February was a busy month for the Duvalierist guerrillas. In early February, men identifying themselves as members of the San Manman Army seized a mountain top near the southern town of Petit Goâve for a few days, raising a U.S. flag on a house on top of the mountain. They also killed two FL members from Petit Goâve, Myrtil Fleurilus and Samuel Polo, who died from burns after his house was set on fire (see Haïti Progrès, Vol. 20, No. 48 2/12/2003). In response, the Departmental Police Unit (UDMO) arrested eight people found with heavy arms in the Fort Liberté locality near Petit-Goave.
Police also suspect that the San Manmans assassinated Presidential security agent Irandal Pierre-Louis on the airport road in Port-au-Prince on Feb. 6 (see Haïti Progrès, Vol. 20, No. 49 2/19/2003).
Around the same time, the guerrillas took over the police station in Baptiste on the Central Plateau, chasing the police out, freeing the prisoners, and taking arms and ammunition, according to Radio Haiti Inter. The San Manmans also shot up the home of Lascahobas Deputy Villier Barbeau, when he was not home, according to the Haitian Press Agency.
On Feb. 16, the guerrillas ambushed the vehicle of two policemen near Belladère, killing SWAT Team agent Patrick Samedi (see Haïti Progrès, Vol. 20, No. 49 2/19/2003). The assailants captured the car and held the body of the dead officer for several days, trying to lure the police into another ambush.
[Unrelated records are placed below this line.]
/-! ## State.countStatus -/

/-- Only regs may change. -/
theorem State.countStatus_frame (s : State) (st : Status) :
    s.countStatus st = { s with regs := (s.countStatus st).regs } := by
  unfold State.countStatus State.bump
  repeat' split
  all_goals rfl
@[simp] theorem State.countStatus_clk (s : State) (st : Status) : (s.countStatus st).clk = s.clk := by rw [State.countStatus_frame]
@[simp] theorem State.countStatus_free (s : State) (st : Status) : (s.countStatus st).free = s.free := by rw [State.countStatus_frame]
@[simp] theorem State.countStatus_mem (s : State) (st : Status) : (s.countStatus st).mem = s.mem := by rw [State.countStatus_frame]
@[simp] theorem State.countStatus_host (s : State) (st : Status) : (s.countStatus st).host = s.host := by rw [State.countStatus_frame]
@[simp] theorem State.countStatus_bar2 (s : State) (st : Status) : (s.countStatus st).bar2 = s.bar2 := by rw [State.countStatus_frame]
@[simp] theorem State.countStatus_wide (s : State) (st : Status) : (s.countStatus st).wide = s.wide := by rw [State.countStatus_frame]
@[simp] theorem State.countStatus_published (s : State) (st : Status) : (s.countStatus st).published = s.published := by rw [State.countStatus_frame]
@[simp] theorem State.countStatus_rings (s : State) (st : Status) : (s.countStatus st).rings = s.rings := by rw [State.countStatus_frame]
@[simp] theorem State.countStatus_held (s : State) (st : Status) : (s.countStatus st).held = s.held := by rw [State.countStatus_frame]
@[simp] theorem State.countStatus_progress (s : State) (st : Status) : (s.countStatus st).progress = s.progress := by rw [State.countStatus_frame]
@[simp] theorem State.countStatus_shown (s : State) (st : Status) : (s.countStatus st).shown = s.shown := by rw [State.countStatus_frame]
@[simp] theorem State.countStatus_msix (s : State) (st : Status) : (s.countStatus st).msix = s.msix := by rw [State.countStatus_frame]
@[simp] theorem State.countStatus_pba (s : State) (st : Status) : (s.countStatus st).pba = s.pba := by rw [State.countStatus_frame]
@[simp] theorem State.countStatus_running (s : State) (st : Status) : (s.countStatus st).running = s.running := by rw [State.countStatus_frame]
@[simp] theorem State.countStatus_starts (s : State) (st : Status) : (s.countStatus st).starts = s.starts := by rw [State.countStatus_frame]
@[simp] theorem State.countStatus_job (s : State) (st : Status) : (s.countStatus st).job = s.job := by rw [State.countStatus_frame]
@[simp] theorem State.countStatus_memory (s : State) (st : Status) : (s.countStatus st).memory = s.memory := by rw [State.countStatus_frame]
@[simp] theorem State.countStatus_ingest (s : State) (st : Status) : (s.countStatus st).ingest = s.ingest := by rw [State.countStatus_frame]
@[simp] theorem State.countStatus_samples (s : State) (st : Status) : (s.countStatus st).samples = s.samples := by rw [State.countStatus_frame]
@[simp] theorem State.countStatus_emb (s : State) (st : Status) : (s.countStatus st).emb = s.emb := by rw [State.countStatus_frame]
@[simp] theorem State.countStatus_dir (s : State) (st : Status) : (s.countStatus st).dir = s.dir := by rw [State.countStatus_frame]
@[simp] theorem State.countStatus_graph (s : State) (st : Status) : (s.countStatus st).graph = s.graph := by rw [State.countStatus_frame]
@[simp] theorem State.countStatus_relay (s : State) (st : Status) : (s.countStatus st).relay = s.relay := by rw [State.countStatus_frame]
@[simp] theorem State.countStatus_integrity (s : State) (st : Status) : (s.countStatus st).integrity = s.integrity := by rw [State.countStatus_frame]
@[simp] theorem State.countStatus_sec (s : State) (st : Status) : (s.countStatus st).sec = s.sec := by rw [State.countStatus_frame]
@[simp] theorem State.countStatus_mgt (s : State) (st : Status) : (s.countStatus st).mgt = s.mgt := by rw [State.countStatus_frame]
@[simp] theorem State.countStatus_meter (s : State) (st : Status) : (s.countStatus st).meter = s.meter := by rw [State.countStatus_frame]
@[simp] theorem State.countStatus_mirror (s : State) (st : Status) : (s.countStatus st).mirror = s.mirror := by rw [State.countStatus_frame]
@[simp] theorem State.countStatus_pwr (s : State) (st : Status) : (s.countStatus st).pwr = s.pwr := by rw [State.countStatus_frame]
@[simp] theorem State.countStatus_glb (s : State) (st : Status) : (s.countStatus st).glb = s.glb := by rw [State.countStatus_frame]
@[simp] theorem State.countStatus_irqs (s : State) (st : Status) : (s.countStatus st).irqs = s.irqs := by rw [State.countStatus_frame]
@[simp] theorem State.countStatus_sent (s : State) (st : Status) : (s.countStatus st).sent = s.sent := by rw [State.countStatus_frame]
@[simp] theorem State.countStatus_hostRead (s : State) (st : Status) : (s.countStatus st).hostRead = s.hostRead := by rw [State.countStatus_frame]
@[simp] theorem State.countStatus_pending (s : State) (st : Status) : (s.countStatus st).pending = s.pending := by rw [State.countStatus_frame]

/-! ## State.complete -/

/-- Only regs, rings, held, progress, shown may change. -/
theorem State.complete_frame (s : State) (p : Packet) (st : Status) (detail position total : Nat) :
    s.complete p st detail position total = { s with regs := (s.complete p st detail position total).regs, rings := (s.complete p st detail position total).rings, held := (s.complete p st detail position total).held, progress := (s.complete p st detail position total).progress, shown := (s.complete p st detail position total).shown } := by
  unfold State.complete
  rw [State.fallDue_frame]
  simp
@[simp] theorem State.complete_clk (s : State) (p : Packet) (st : Status) (detail position total : Nat) : (s.complete p st detail position total).clk = s.clk := by rw [State.complete_frame]
@[simp] theorem State.complete_free (s : State) (p : Packet) (st : Status) (detail position total : Nat) : (s.complete p st detail position total).free = s.free := by rw [State.complete_frame]
@[simp] theorem State.complete_mem (s : State) (p : Packet) (st : Status) (detail position total : Nat) : (s.complete p st detail position total).mem = s.mem := by rw [State.complete_frame]
@[simp] theorem State.complete_host (s : State) (p : Packet) (st : Status) (detail position total : Nat) : (s.complete p st detail position total).host = s.host := by rw [State.complete_frame]
@[simp] theorem State.complete_bar2 (s : State) (p : Packet) (st : Status) (detail position total : Nat) : (s.complete p st detail position total).bar2 = s.bar2 := by rw [State.complete_frame]
@[simp] theorem State.complete_wide (s : State) (p : Packet) (st : Status) (detail position total : Nat) : (s.complete p st detail position total).wide = s.wide := by rw [State.complete_frame]
@[simp] theorem State.complete_published (s : State) (p : Packet) (st : Status) (detail position total : Nat) : (s.complete p st detail position total).published = s.published := by rw [State.complete_frame]
@[simp] theorem State.complete_msix (s : State) (p : Packet) (st : Status) (detail position total : Nat) : (s.complete p st detail position total).msix = s.msix := by rw [State.complete_frame]
@[simp] theorem State.complete_pba (s : State) (p : Packet) (st : Status) (detail position total : Nat) : (s.complete p st detail position total).pba = s.pba := by rw [State.complete_frame]
@[simp] theorem State.complete_running (s : State) (p : Packet) (st : Status) (detail position total : Nat) : (s.complete p st detail position total).running = s.running := by rw [State.complete_frame]
@[simp] theorem State.complete_starts (s : State) (p : Packet) (st : Status) (detail position total : Nat) : (s.complete p st detail position total).starts = s.starts := by rw [State.complete_frame]
@[simp] theorem State.complete_job (s : State) (p : Packet) (st : Status) (detail position total : Nat) : (s.complete p st detail position total).job = s.job := by rw [State.complete_frame]
@[simp] theorem State.complete_memory (s : State) (p : Packet) (st : Status) (detail position total : Nat) : (s.complete p st detail position total).memory = s.memory := by rw [State.complete_frame]
@[simp] theorem State.complete_ingest (s : State) (p : Packet) (st : Status) (detail position total : Nat) : (s.complete p st detail position total).ingest = s.ingest := by rw [State.complete_frame]
@[simp] theorem State.complete_samples (s : State) (p : Packet) (st : Status) (detail position total : Nat) : (s.complete p st detail position total).samples = s.samples := by rw [State.complete_frame]
@[simp] theorem State.complete_emb (s : State) (p : Packet) (st : Status) (detail position total : Nat) : (s.complete p st detail position total).emb = s.emb := by rw [State.complete_frame]
@[simp] theorem State.complete_dir (s : State) (p : Packet) (st : Status) (detail position total : Nat) : (s.complete p st detail position total).dir = s.dir := by rw [State.complete_frame]
@[simp] theorem State.complete_graph (s : State) (p : Packet) (st : Status) (detail position total : Nat) : (s.complete p st detail position total).graph = s.graph := by rw [State.complete_frame]
@[simp] theorem State.complete_relay (s : State) (p : Packet) (st : Status) (detail position total : Nat) : (s.complete p st detail position total).relay = s.relay := by rw [State.complete_frame]
@[simp] theorem State.complete_integrity (s : State) (p : Packet) (st : Status) (detail position total : Nat) : (s.complete p st detail position total).integrity = s.integrity := by rw [State.complete_frame]
@[simp] theorem State.complete_sec (s : State) (p : Packet) (st : Status) (detail position total : Nat) : (s.complete p st detail position total).sec = s.sec := by rw [State.complete_frame]
@[simp] theorem State.complete_mgt (s : State) (p : Packet) (st : Status) (detail position total : Nat) : (s.complete p st detail position total).mgt = s.mgt := by rw [State.complete_frame]
@[simp] theorem State.complete_meter (s : State) (p : Packet) (st : Status) (detail position total : Nat) : (s.complete p st detail position total).meter = s.meter := by rw [State.complete_frame]
@[simp] theorem State.complete_mirror (s : State) (p : Packet) (st : Status) (detail position total : Nat) : (s.complete p st detail position total).mirror = s.mirror := by rw [State.complete_frame]
@[simp] theorem State.complete_pwr (s : State) (p : Packet) (st : Status) (detail position total : Nat) : (s.complete p st detail position total).pwr = s.pwr := by rw [State.complete_frame]
@[simp] theorem State.complete_glb (s : State) (p : Packet) (st : Status) (detail position total : Nat) : (s.complete p st detail position total).glb = s.glb := by rw [State.complete_frame]
@[simp] theorem State.complete_irqs (s : State) (p : Packet) (st : Status) (detail position total : Nat) : (s.complete p st detail position total).irqs = s.irqs := by rw [State.complete_frame]
@[simp] theorem State.complete_sent (s : State) (p : Packet) (st : Status) (detail position total : Nat) : (s.complete p st detail position total).sent = s.sent := by rw [State.complete_frame]
@[simp] theorem State.complete_hostRead (s : State) (p : Packet) (st : Status) (detail position total : Nat) : (s.complete p st detail position total).hostRead = s.hostRead := by rw [State.complete_frame]
@[simp] theorem State.complete_pending (s : State) (p : Packet) (st : Status) (detail position total : Nat) : (s.complete p st detail position total).pending = s.pending := by rw [State.complete_frame]
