theorem State.pipeAt_setWindow (s : State) (die : Nat) (l : List WindowEntry) (slot step : Nat) :
    (s.setWindow die l).pipeAt slot step = s.pipeAt slot step := by
  unfold State.setWindow
  split <;> rfl

theorem State.batchAt_setWindow (s : State) (die : Nat) (l : List WindowEntry) (o : SampleOwner) (rank step : Nat) :
    (s.setWindow die l).batchAt o rank step = s.batchAt o rank step := by
  unfold State.setWindow
  split <;> rfl

theorem State.windowOf_setWindow_other (s : State) {die : Nat} (hdie : die ≤ 1) (l : List WindowEntry) :
    (s.setWindow die l).windowOf (1 - die) = s.windowOf (1 - die) := by
  obtain rfl | rfl := Nat.le_one_iff_eq_zero_or_eq_one.mp hdie <;> rfl

theorem State.queueOf_setQueue_other (s : State) {die : Nat} (hdie : die ≤ 1) (l : List SampleBlock) :
    (s.setQueue die l).queueOf (1 - die) = s.queueOf (1 - die) := by
  obtain rfl | rfl := Nat.le_one_iff_eq_zero_or_eq_one.mp hdie <;> rfl

/-- A die with an unfenced lane keeps its blocks. -/
theorem State.passBlocks_of_decodes {s : State} {die : Nat} (h : s.dieDecodes die = true) : s.passBlocks die = s :=
  if_pos (.inl h)

/-! ## Sources in module memory (R226) -/

theorem State.sourcePoison_local {x : Source} (h : x.kind = 1) (s : State) (off n : Nat) :
    s.sourcePoison x off n = s.poisonedIn [⟨x.base + off, n⟩] := if_pos h

theorem State.sourceBytes_local {x : Source} (h : x.kind = 1) (s : State) (off n : Nat) (fetched : Option (Tab Byte)) :
    s.sourceBytes x off n fetched = some (s.load (x.base + off) n) := by
  simp only [State.sourceBytes, h]

/-! ## The bytes of a slot (R238, R242) -/

theorem State.store_withSamples (s : State) (q : SampleState) (a : Nat) (b : List Byte) :
    ({ s with samples := q } : State).store a b = { s.store a b with samples := q } := by
  unfold State.store
  split <;> rfl

/-- Writing a slot reads and writes bytes only. -/
theorem State.writeSlot_withSamples (s : State) (q : SampleState) (st : PipeSettings) (base : Nat) (e : WindowEntry)
    (r : SampleResult) : ({ s with samples := q } : State).writeSlot st base e r = { s.writeSlot st base e r with samples := q } := by
  have hload (t : State) (a n : Nat) : ({ t with samples := q } : State).loadNat a n = t.loadNat a n := rfl
  by_cases hl : st.labelBytes = 0 <;> simp only [State.writeSlot, hl, if_true, if_false, State.store_withSamples, hload]

/-- Bytes of the two spaces, and what memory holds of their parity, may have changed. -/
def State.BytesOnly (s t : State) : Prop := t = { s with mem := t.mem, host := t.host, memory := t.memory }

theorem State.BytesOnly.store {s t : State} (h : s.BytesOnly t) (a : Nat) (b : List Byte) : s.BytesOnly (t.store a b) :=
  (t.store_frame a b).trans (congrArg (fun u : State =>
    { u with mem := (t.store a b).mem, host := (t.store a b).host, memory := (t.store a b).memory }) h)

/-- Only mem, host, memory may change. -/
theorem State.writeSlot_frame (s : State) (st : PipeSettings) (base : Nat) (e : WindowEntry) (r : SampleResult) :
    s.writeSlot st base e r = { s with mem := (s.writeSlot st base e r).mem, host := (s.writeSlot st base e r).host, memory := (s.writeSlot st base e r).memory } := by
  have hself : s.BytesOnly s := rfl
  refine State.BytesOnly.store (State.BytesOnly.store ?_ _ _) _ _
  split
  · exact hself.store _ _
  · exact (hself.store _ _).store _ _
@[simp] theorem State.writeSlot_regs (s : State) (st : PipeSettings) (base : Nat) (e : WindowEntry) (r : SampleResult) : (s.writeSlot st base e r).regs = s.regs := by rw [State.writeSlot_frame]
@[simp] theorem State.writeSlot_rings (s : State) (st : PipeSettings) (base : Nat) (e : WindowEntry) (r : SampleResult) : (s.writeSlot st base e r).rings = s.rings := by rw [State.writeSlot_frame]
@[simp] theorem State.writeSlot_running (s : State) (st : PipeSettings) (base : Nat) (e : WindowEntry) (r : SampleResult) : (s.writeSlot st base e r).running = s.running := by rw [State.writeSlot_frame]
@[simp] theorem State.writeSlot_job (s : State) (st : PipeSettings) (base : Nat) (e : WindowEntry) (r : SampleResult) : (s.writeSlot st base e r).job = s.job := by rw [State.writeSlot_frame]
@[simp] theorem State.writeSlot_samples (s : State) (st : PipeSettings) (base : Nat) (e : WindowEntry) (r : SampleResult) : (s.writeSlot st base e r).samples = s.samples := by rw [State.writeSlot_frame]

/-- Writing a slot and taking it from its window are independent. -/
theorem State.writeSlot_setWindow (s : State) (die : Nat) (l : List WindowEntry) (st : PipeSettings) (base : Nat)
    (e : WindowEntry) (r : SampleResult) :
    (s.setWindow die l).writeSlot st base e r = (s.writeSlot st base e r).setWindow die l := by
  rw [State.setWindow, State.writeSlot_withSamples, State.setWindow, State.writeSlot_samples]

theorem waybill_length (sample : Nat) (r : SampleResult) : (waybill sample r).length = 16 := by
  simp [waybill]

theorem State.load_writeSlot_waybill (s : State) (st : PipeSettings) (base : Nat) (e : WindowEntry) (r : SampleResult) :
    (s.writeSlot st base e r).load (base + st.waybillsAt + 16 * e.slot) 16 = waybill e.sample r := by
  rw [← waybill_length e.sample r]
  exact State.load_store_same _ _ _

/-! ## Counts of handed-on slots (R246, R248) -/

/-- The counter of a corrupt sample's reason counts one more. -/
def State.countCorrupt (s : State) (reason : Nat) : State :=
  match corruptCounter reason with
  | some c => s.bump c 1
  | none => s

theorem State.countCorrupt_frame (s : State) (reason : Nat) :
    s.countCorrupt reason = { s with regs := (s.countCorrupt reason).regs } := by
  unfold State.countCorrupt
  split
  · exact s.bump_frame _ 1
  · rfl

theorem State.countCorrupt_regs_congr {s t : State} (h : t.regs = s.regs) (reason : Nat) :
    (t.countCorrupt reason).regs = (s.countCorrupt reason).regs := by
  unfold State.countCorrupt
  split
  · simp only [State.bump, State.setReg, State.reg, h]
    rfl
  · exact h

theorem State.countCorrupt_decode (s : State) {reason : Nat} (h : reason = 1) :
    (s.countCorrupt reason).reg Reg.smpCorruptDecode = satAdd (s.reg Reg.smpCorruptDecode) 1 := by
  subst h
  exact s.reg_bump_same _ Nat.one_pos

theorem State.countCorrupt_good (s : State) {reason : Nat} (h : reason = 0) : (s.countCorrupt reason).regs = s.regs := by
  subst h
  rfl

/-- Of a batch with more than one slot left, one fewer is left. -/
theorem State.slotDone_of_many {s : State} {o : SampleOwner} {rank step n : Nat} (hleft : s.samples.left = [(o, rank, step, n)])
    (hn : 1 < n) : s.slotDone o rank step = { s with samples := { s.samples with left := [(o, rank, step, n - 1)] } } := by
  have hmany : ¬ n ≤ 1 := by omega
  simp [State.slotDone, hleft, hmany, updateFirst]

end Sys2Proof.Machine
end

section
/-! PROOFS. Samples are issued to lanes, decoded, and handed on in order. -/

namespace Sys2Proof.Machine

/-! ## SAMPLE_ISSUE (R235, R247) -/

/-- A die with a free lane, no slot that lost its lane and room in its window issues the next slot of its queue. -/
theorem exec_sampleIssue_next {die lane : Nat} {s : State} (hdie : die ≤ 1) (hdecodes : s.dieDecodes die = true)
    (hlane : s.laneFor die = some lane) (hlost : ((s.windowOf die).any fun e => e.lane.isNone && e.result.isNone) = false)
    (hroom : (s.windowOf die).length < 4096) : exec (.sampleIssue die none) s = .next (s.issueNext die lane none) := by
  have hdie' : ¬ 1 < die := by omega
  have hroom' : ¬ windowSize ≤ (s.windowOf die).length := Nat.not_le.mpr hroom
  simp only [exec, execSampleIssue, hdie', State.passBlocks_of_decodes hdecodes, hlane, hlost, hroom', Bool.false_eq_true, if_false,
    Option.map_none]

/-- The window entry of the slot at the head of a block, issued to a lane with an index entry. -/
def issuedEntry (st : PipeSettings) (x : Pipeline) (d : Dataset) (b : SampleBlock) (lane : Nat) (entry : List Byte) : WindowEntry :=
  ⟨b.owner, b.rank, b.step, b.first, (sampleOf st d.count x.anchors b.rank b.step b.first).1, entry, some lane, none⟩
The police counter-attacked in the days just before the Mar. 2-4 Carnaval, killing two guerrillas and recovering Samedi‚s vehicle as well as one stolen during a previous police station attack. In one of the trucks police also found inflammatory flyers aimed, they said, at provoking violence during Carnaval. The police also recovered Uzi's, T-65s and a lot of ammunition, as well as documents and photographs connecting the men with the former Haitian armed forces. Some guerrillas were identified as men being actively sought by the Police. The documents also connected them to the killing of Lozama and his five family members. "We have found other vehicles belonging to private individuals including a truck belonging to the Comme Il Faut tobacco company which had been stolen," police spokesman Siméon said. "We have also found a number of materials such as an M-14 rifle and one Galil. We found former military helmets, homemade explosive devices and a flag on which was written: Force for Citizen's Protection.‚ Several of [the guerrillas] have been killed. The rest have run away to the Haitian-Dominican border. On their way, they burnt several peasants' houses. They killed animals belonging to several peasants."
A police helicopter was used in the several days of operations against the guerrillas and may have been shot at by the guerrillas.
Sources close to the government say that authorities are now in full control of the area, where there is a heavy police presence.
However, according to Mòlòskòt, the San Manmans are planning a resurgence over the next month. "My sources tell me they are planning something very dramatic, very terrible, for April 22," he said. April 22 is the anniversary of Jean-Claude "Baby Doc" Duvalier's ascension to power after the death of this father François in 1971.
In short, these are the parameters - diplomatic, media, and military - of the offensive to overthrow the Haitian government. Like the "regime change" campaign against Iraq, it is costing the lives of many Haitians.
The PPN has called for a march on Mar. 27 through the capital to protest Washington's offensive both against Iraq and Haiti. The PPN will then hold its 5th Congress from Mar. 28-30 where the same themes will be discussed.